ACTIVITY: Everything in the data that follows has to be repeated verbatim.

_ _ _ _ _

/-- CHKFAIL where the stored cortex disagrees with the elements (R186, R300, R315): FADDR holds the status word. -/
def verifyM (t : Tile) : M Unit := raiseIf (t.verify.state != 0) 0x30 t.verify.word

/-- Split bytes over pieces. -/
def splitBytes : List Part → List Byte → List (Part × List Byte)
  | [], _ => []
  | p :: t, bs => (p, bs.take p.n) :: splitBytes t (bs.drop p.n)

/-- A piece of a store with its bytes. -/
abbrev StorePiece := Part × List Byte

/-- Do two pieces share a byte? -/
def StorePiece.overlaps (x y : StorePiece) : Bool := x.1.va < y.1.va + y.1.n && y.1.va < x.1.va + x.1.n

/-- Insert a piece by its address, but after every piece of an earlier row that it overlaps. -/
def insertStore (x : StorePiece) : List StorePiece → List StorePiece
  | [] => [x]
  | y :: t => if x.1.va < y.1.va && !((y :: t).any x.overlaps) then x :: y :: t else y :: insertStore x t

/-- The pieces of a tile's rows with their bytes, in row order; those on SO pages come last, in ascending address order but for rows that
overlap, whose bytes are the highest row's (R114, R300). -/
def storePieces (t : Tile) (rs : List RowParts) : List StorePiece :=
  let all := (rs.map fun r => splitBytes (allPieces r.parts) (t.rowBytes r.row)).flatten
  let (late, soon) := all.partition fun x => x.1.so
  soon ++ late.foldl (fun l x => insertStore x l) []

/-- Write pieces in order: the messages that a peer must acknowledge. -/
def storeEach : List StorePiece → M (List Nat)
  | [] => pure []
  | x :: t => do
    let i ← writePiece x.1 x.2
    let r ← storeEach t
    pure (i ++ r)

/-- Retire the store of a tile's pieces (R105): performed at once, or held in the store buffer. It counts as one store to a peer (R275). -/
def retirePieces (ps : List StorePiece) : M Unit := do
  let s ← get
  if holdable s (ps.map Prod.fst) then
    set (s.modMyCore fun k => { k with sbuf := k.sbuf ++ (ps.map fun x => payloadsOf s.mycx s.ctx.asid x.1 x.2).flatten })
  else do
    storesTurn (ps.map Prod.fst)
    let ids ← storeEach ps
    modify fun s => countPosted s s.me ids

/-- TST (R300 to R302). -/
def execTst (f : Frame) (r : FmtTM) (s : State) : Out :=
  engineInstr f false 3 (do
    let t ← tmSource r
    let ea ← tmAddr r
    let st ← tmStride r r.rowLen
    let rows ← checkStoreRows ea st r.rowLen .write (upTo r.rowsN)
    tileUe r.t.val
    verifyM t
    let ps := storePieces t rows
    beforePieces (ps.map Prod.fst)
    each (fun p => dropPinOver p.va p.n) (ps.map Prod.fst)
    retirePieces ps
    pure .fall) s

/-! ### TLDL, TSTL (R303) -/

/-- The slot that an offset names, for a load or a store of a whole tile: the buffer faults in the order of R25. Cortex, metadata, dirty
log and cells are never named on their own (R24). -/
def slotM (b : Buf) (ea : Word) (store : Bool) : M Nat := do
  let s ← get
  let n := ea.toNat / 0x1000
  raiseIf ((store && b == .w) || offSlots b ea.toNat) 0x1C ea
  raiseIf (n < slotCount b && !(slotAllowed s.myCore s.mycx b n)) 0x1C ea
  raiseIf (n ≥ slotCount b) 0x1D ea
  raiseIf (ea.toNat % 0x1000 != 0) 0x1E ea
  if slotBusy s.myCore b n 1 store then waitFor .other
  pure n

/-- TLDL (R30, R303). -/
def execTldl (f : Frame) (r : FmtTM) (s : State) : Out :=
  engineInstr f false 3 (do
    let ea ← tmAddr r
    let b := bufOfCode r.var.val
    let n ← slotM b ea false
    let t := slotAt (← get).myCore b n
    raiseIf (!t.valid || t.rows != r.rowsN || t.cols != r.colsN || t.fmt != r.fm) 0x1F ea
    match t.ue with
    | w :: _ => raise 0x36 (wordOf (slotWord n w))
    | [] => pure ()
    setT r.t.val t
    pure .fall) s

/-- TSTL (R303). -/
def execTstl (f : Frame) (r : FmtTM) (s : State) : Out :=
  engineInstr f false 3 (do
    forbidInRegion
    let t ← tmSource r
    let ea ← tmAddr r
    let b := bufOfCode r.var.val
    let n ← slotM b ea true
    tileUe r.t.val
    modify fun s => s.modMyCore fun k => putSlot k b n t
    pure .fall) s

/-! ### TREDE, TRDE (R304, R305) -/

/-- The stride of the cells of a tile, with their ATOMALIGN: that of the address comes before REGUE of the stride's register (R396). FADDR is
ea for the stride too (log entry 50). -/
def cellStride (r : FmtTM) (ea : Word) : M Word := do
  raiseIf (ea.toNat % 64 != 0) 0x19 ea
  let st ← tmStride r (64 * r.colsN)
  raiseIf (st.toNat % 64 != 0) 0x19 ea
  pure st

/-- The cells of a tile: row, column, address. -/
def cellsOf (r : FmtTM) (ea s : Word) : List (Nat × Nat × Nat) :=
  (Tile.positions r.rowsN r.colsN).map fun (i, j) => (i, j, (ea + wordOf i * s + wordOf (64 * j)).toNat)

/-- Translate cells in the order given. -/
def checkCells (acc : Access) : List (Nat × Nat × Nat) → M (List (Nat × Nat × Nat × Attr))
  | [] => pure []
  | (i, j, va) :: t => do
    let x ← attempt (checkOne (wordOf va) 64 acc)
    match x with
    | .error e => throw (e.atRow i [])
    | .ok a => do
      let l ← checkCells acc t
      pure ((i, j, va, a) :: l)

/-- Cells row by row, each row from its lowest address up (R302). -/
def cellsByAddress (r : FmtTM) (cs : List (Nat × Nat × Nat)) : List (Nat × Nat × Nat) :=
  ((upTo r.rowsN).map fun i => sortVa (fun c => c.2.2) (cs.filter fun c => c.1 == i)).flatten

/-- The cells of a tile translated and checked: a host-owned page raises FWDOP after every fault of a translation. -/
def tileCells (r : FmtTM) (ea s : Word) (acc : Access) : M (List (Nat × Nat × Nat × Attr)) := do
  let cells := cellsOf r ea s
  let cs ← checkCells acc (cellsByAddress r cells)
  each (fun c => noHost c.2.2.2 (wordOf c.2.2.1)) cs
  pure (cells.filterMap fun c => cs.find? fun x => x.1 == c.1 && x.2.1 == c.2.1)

_ _ _ _ _

RESULT OF THE TASK:
/-- CHKFAIL where the stored cortex disagrees with the elements (R186, R300, R315): FADDR holds the status word. -/
def verifyM (t : Tile) : M Unit := raiseIf (t.verify.state != 0) 0x30 t.verify.word

/-- Split bytes over pieces. -/
def splitBytes : List Part → List Byte → List (Part × List Byte)
  | [], _ => []
  | p :: t, bs => (p, bs.take p.n) :: splitBytes t (bs.drop p.n)

/-- A piece of a store with its bytes. -/
abbrev StorePiece := Part × List Byte

/-- Do two pieces share a byte? -/
def StorePiece.overlaps (x y : StorePiece) : Bool := x.1.va < y.1.va + y.1.n && y.1.va < x.1.va + x.1.n

/-- Insert a piece by its address, but after every piece of an earlier row that it overlaps. -/
def insertStore (x : StorePiece) : List StorePiece → List StorePiece
  | [] => [x]
  | y :: t => if x.1.va < y.1.va && !((y :: t).any x.overlaps) then x :: y :: t else y :: insertStore x t

/-- The pieces of a tile's rows with their bytes, in row order; those on SO pages come last, in ascending address order but for rows that
overlap, whose bytes are the highest row's (R114, R300). -/
def storePieces (t : Tile) (rs : List RowParts) : List StorePiece :=
  let all := (rs.map fun r => splitBytes (allPieces r.parts) (t.rowBytes r.row)).flatten
  let (late, soon) := all.partition fun x => x.1.so
  soon ++ late.foldl (fun l x => insertStore x l) []

/-- Write pieces in order: the messages that a peer must acknowledge. -/
def storeEach : List StorePiece → M (List Nat)
  | [] => pure []
  | x :: t => do
    let i ← writePiece x.1 x.2
    let r ← storeEach t
    pure (i ++ r)

/-- Retire the store of a tile's pieces (R105): performed at once, or held in the store buffer. It counts as one store to a peer (R275). -/
def retirePieces (ps : List StorePiece) : M Unit := do
  let s ← get
  if holdable s (ps.map Prod.fst) then
    set (s.modMyCore fun k => { k with sbuf := k.sbuf ++ (ps.map fun x => payloadsOf s.mycx s.ctx.asid x.1 x.2).flatten })
  else do
    storesTurn (ps.map Prod.fst)
    let ids ← storeEach ps
    modify fun s => countPosted s s.me ids

/-- TST (R300 to R302). -/
def execTst (f : Frame) (r : FmtTM) (s : State) : Out :=
  engineInstr f false 3 (do
    let t ← tmSource r
    let ea ← tmAddr r
    let st ← tmStride r r.rowLen
    let rows ← checkStoreRows ea st r.rowLen .write (upTo r.rowsN)
    tileUe r.t.val
    verifyM t
    let ps := storePieces t rows
    beforePieces (ps.map Prod.fst)
    each (fun p => dropPinOver p.va p.n) (ps.map Prod.fst)
    retirePieces ps
    pure .fall) s

/-! ### TLDL, TSTL (R303) -/

/-- The slot that an offset names, for a load or a store of a whole tile: the buffer faults in the order of R25. Cortex, metadata, dirty
log and cells are never named on their own (R24). -/
def slotM (b : Buf) (ea : Word) (store : Bool) : M Nat := do
  let s ← get
  let n := ea.toNat / 0x1000
  raiseIf ((store && b == .w) || offSlots b ea.toNat) 0x1C ea
  raiseIf (n < slotCount b && !(slotAllowed s.myCore s.mycx b n)) 0x1C ea
  raiseIf (n ≥ slotCount b) 0x1D ea
  raiseIf (ea.toNat % 0x1000 != 0) 0x1E ea
  if slotBusy s.myCore b n 1 store then waitFor .other
  pure n

/-- TLDL (R30, R303). -/
def execTldl (f : Frame) (r : FmtTM) (s : State) : Out :=
  engineInstr f false 3 (do
    let ea ← tmAddr r
    let b := bufOfCode r.var.val
    let n ← slotM b ea false
    let t := slotAt (← get).myCore b n
    raiseIf (!t.valid || t.rows != r.rowsN || t.cols != r.colsN || t.fmt != r.fm) 0x1F ea
    match t.ue with
    | w :: _ => raise 0x36 (wordOf (slotWord n w))
    | [] => pure ()
    setT r.t.val t
    pure .fall) s

/-- TSTL (R303). -/
def execTstl (f : Frame) (r : FmtTM) (s : State) : Out :=
  engineInstr f false 3 (do
    forbidInRegion
    let t ← tmSource r
    let ea ← tmAddr r
    let b := bufOfCode r.var.val
    let n ← slotM b ea true
    tileUe r.t.val
    modify fun s => s.modMyCore fun k => putSlot k b n t
    pure .fall) s

/-! ### TREDE, TRDE (R304, R305) -/

/-- The stride of the cells of a tile, with their ATOMALIGN: that of the address comes before REGUE of the stride's register (R396). FADDR is
ea for the stride too (log entry 50). -/
def cellStride (r : FmtTM) (ea : Word) : M Word := do
  raiseIf (ea.toNat % 64 != 0) 0x19 ea
  let st ← tmStride r (64 * r.colsN)
  raiseIf (st.toNat % 64 != 0) 0x19 ea
  pure st

/-- The cells of a tile: row, column, address. -/
def cellsOf (r : FmtTM) (ea s : Word) : List (Nat × Nat × Nat) :=
  (Tile.positions r.rowsN r.colsN).map fun (i, j) => (i, j, (ea + wordOf i * s + wordOf (64 * j)).toNat)

/-- Translate cells in the order given. -/
def checkCells (acc : Access) : List (Nat × Nat × Nat) → M (List (Nat × Nat × Nat × Attr))
  | [] => pure []
  | (i, j, va) :: t => do
    let x ← attempt (checkOne (wordOf va) 64 acc)
    match x with
    | .error e => throw (e.atRow i [])
    | .ok a => do
      let l ← checkCells acc t
      pure ((i, j, va, a) :: l)

/-- Cells row by row, each row from its lowest address up (R302). -/
def cellsByAddress (r : FmtTM) (cs : List (Nat × Nat × Nat)) : List (Nat × Nat × Nat) :=
  ((upTo r.rowsN).map fun i => sortVa (fun c => c.2.2) (cs.filter fun c => c.1 == i)).flatten

/-- The cells of a tile translated and checked: a host-owned page raises FWDOP after every fault of a translation. -/
def tileCells (r : FmtTM) (ea s : Word) (acc : Access) : M (List (Nat × Nat × Nat × Attr)) := do
  let cells := cellsOf r ea s
  let cs ← checkCells acc (cellsByAddress r cells)
  each (fun c => noHost c.2.2.2 (wordOf c.2.2.1)) cs
  pure (cells.filterMap fun c => cs.find? fun x => x.1 == c.1 && x.2.1 == c.2.1)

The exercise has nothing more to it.